[haiku-development] Re: Question About Accelerated Drawing Functions

  • From: Stephan Assmus <superstippi@xxxxxx>
  • To: haiku-development@xxxxxxxxxxxxx
  • Date: Wed, 14 May 2008 22:32:17 +0200

Gerald Zajac wrote:
> While testing the new S3 Video Driver, I happened to notice that the 
> accelerated drawing functions are used only when the color depth is 32 
> bits.  I'm wondering why the accelerated drawing functions are not used 
> when the color depth is 8 or 16 bits.  Since the S3 driver supports 32 
> bit color on only the Savage chips, it would be nice to have accelerated 
> drawing for the Virge and Trio chips where the driver supports only 8 and 
> 16 bit colors.

The reason is that app_server has to do a lot of drawing itself, for which 
there are no accelerated driver functions. It was the easiest way to only 
implement all that drawing stuff for 32 bits. For drawing on non-32 bit 
surfaces, I am simply using double buffering, where the drawing (back) 
buffer is converted to the color space of the visible (front) buffer on the 
fly.

At first, I did this because I wanted to get everything working sooner. But 
after some experience with graphics memory <-> main memory and color space 
conversion, I am wondering if what I am doing now isn't the more efficient 
solution anyways. When doing this "properly", with real support for the 
other colorspaces, the conversion would go in two directions, instead of 
one, and there would be reads from video memory.
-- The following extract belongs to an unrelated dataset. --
-- ==== Sys2Proof/Machine/Dispatch.lean ====
section
/-! DEFINITION. The one match from instructions to their meanings. -/

namespace Sys2Proof.Machine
So while solid fill rects, 
rect inversion and copy bits would be faster on very old hardware if the 
graphics card does this instead of the CPU, any other drawing (for example 
text rendering) will definitely be much slower then it is now. If not for 
the additional overhead of more conversion, then definitely because of 
reading the video memory. Another pro argument for doing the double 
buffering is that Haiku is then almost flicker free, since it delays any 
back to front copies until a BView finished drawing. When rendering text 
against a background for example, this means the same area is only written 
once to the video memory.

At the moment, I don't have a good overview of how these pros and cons 
would balance on an old system. What is your impression, how does Haiku 
feel on such hardware without acceleration?

> BTW, I plan to submit this S3 driver in a few days.  I have completed 
> testing on the hardware that I have, and have asked a few other people to 
> test it on hardware that I do not have.  If they do not find any 
> problems, I will submit the driver source code to the project.

Nice! Thanks for all your work on this!